Work request :: In the records below, find the line that contains "let k := s.desc (d.handle.toNat % 2 ^ 19)" and the line that contains "((List.range 512).map (fun", then retype exactly those two lines and every line between them.
------------------------------
/-- THREAD_ABORT (R99): the debugger's abort, which faults the record (R93; DEDUCED, log 40), or the abort that I26 sent. -/
def State.threadAbort (s : State) (t : Nat) : State :=
  let x := s.th t
  if x.abortReq ∧ x.busy then
    State.abortThread (s.send (t / 128) 26 (.fault t x.record x.gen 0)) t false
  else match s.arrive 26 (t / 128) with
    | some (.abort u r g q) =>
      if u = t then
        let s := s.taken 26 (t / 128)
        if (s.th t).runs r g then s.abortThread t q else s
      else s
    | _ => s

def execThreadAbort (thread : ThreadId) (s : State) : Host.Outcome State Fault Refusal :=
  answer (if threadOk thread && s.up thread.cluster then s.threadAbort (threadNo thread) else s)

/-! ### Dispatch -/

/-- The dispatch record of R61. -/
def dispatchRecord (d : Disp) : List Byte :=
  leBytes 8 d.ts.toNat ++ leBytes 8 d.metaw.toNat ++ leBytes 4 d.handle.toNat ++ leBytes 4 d.hash.toNat
    ++ leBytes 4 d.valid.toNat ++ leBytes 4 0 ++ slice d.slots 0 64 ++ leBytes 16 0

/-- Address of a byte of a packet in cell memory: byte `i` of its stored frame. -/
def cellAddr (cells : List Nat) (i : Nat) : Nat := cells.getD (i / 256) 0 * 256 + i % 256

/-- The header window of a packet: the first 512 bytes of its stored frame, zero beyond its length and in uncorrectable
words, and the damaged cells (R61, R386). -/
def State.headerWindow (s : State) (d : Disp) (task : Bool) : List Byte × List Nat :=
  if task then (List.replicate 512 0, [])
  else
    let k := s.desc (d.handle.toNat % 2 ^ 19)
    let len := min 512 (d.metaw.toNat % 16384)
    let bad := fun (i : Nat) => s.pools.badCell.contains (cellAddr k.cells i / 64)
    ((List.range 512).map (fun i => if i < len ∧ ¬ bad i then mget s.pools.cells (cellAddr k.cells i) else 0),
     (((List.range 8).filter (fun j => 64 * j < len ∧ bad (64 * j))).map (fun j => cellAddr k.cells (64 * j) / 256)).eraseDups)

/-- A dispatch reaches its thread (R61, R111, R386): registers, PC, pending word and priority are set, the dispatch record
and the first 64 bytes of the header window are written. -/
def State.startThread (s : State) (c : Nat) (m : DispatchMsg) : State :=
  let t := m.thread
  let (win, dmg) := s.headerWindow m.disp m.task
  let v := bankWord s m.tag (if m.task then 0x40 else m.role % 64)
  let s := s.modTh t (fun x =>
    { regs := { acc := m.disp.metaw, xa := if m.task then 0 else m.disp.handle, xb := BitVec.ofNat 32 m.record
                fl := 0, frame := mwrite (mwrite x.regs.frame 0x580 (dispatchRecord m.disp)) 0x600 (win.take 64) }
      pc := BitVec.ofNat 16 v, busy := true, prio := m.prio, record := m.record, gen := m.gen, accord := m.tag
      passed := m.passed, released := m.released, noDomain := m.noDomain, task := m.task, stores := x.stores
      delivered := 64, window := win.drop 64 })
  let s := s.count (src c (coreOf t)) 0x12
  if dmg.isEmpty then s
  else dmg.foldl (fun s cell => s.raise (src 41 1) 0x92 { addr := cell, master := t, access := 1 }) (s.sendPoison t)

/-- THREAD_DISPATCH (R111). -/
def State.threadDispatch (s : State) (c : Nat) : State :=
  match s.arrive 26 c with
  | some (.dispatch m) => if s.seq.noticed.contains c then s else State.startThread (s.taken 26 c) c m
  | _ => s

def execThreadDispatch (cluster : Nat) (s : State) : Host.Outcome State Fault Refusal :=
  answer (if cluster < 26 then s.threadDispatch cluster else s)

/-- HEADER_BYTES_ARRIVE (R23): the next 64 bytes of the window reach the frame. -/
def State.headerBytes (s : State) (t : Nat) : State :=
  let x := s.th t
  if x.busy ∧ ¬ x.window.isEmpty then
    s.modTh t (fun x => { (x.everywhere (fun r => { r with frame := mwrite r.frame (0x600 + x.delivered) (x.window.take 64) })) with
      delivered := x.delivered + 64, window := x.window.drop 64 })
  else s

def execHeaderBytesArrive (thread : ThreadId) (s : State) : Host.Outcome State Fault Refusal :=
  answer (if threadOk thread && s.up thread.cluster then s.headerBytes (threadNo thread) else s)

end Sys2Proof.Machine
end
------------------------------
Response to this task ::
    let k := s.desc (d.handle.toNat % 2 ^ 19)
    let len := min 512 (d.metaw.toNat % 16384)
    let bad := fun (i : Nat) => s.pools.badCell.contains (cellAddr k.cells i / 64)
    ((List.range 512).map (fun i => if i < len ∧ ¬ bad i then mget s.pools.cells (cellAddr k.cells i) else 0),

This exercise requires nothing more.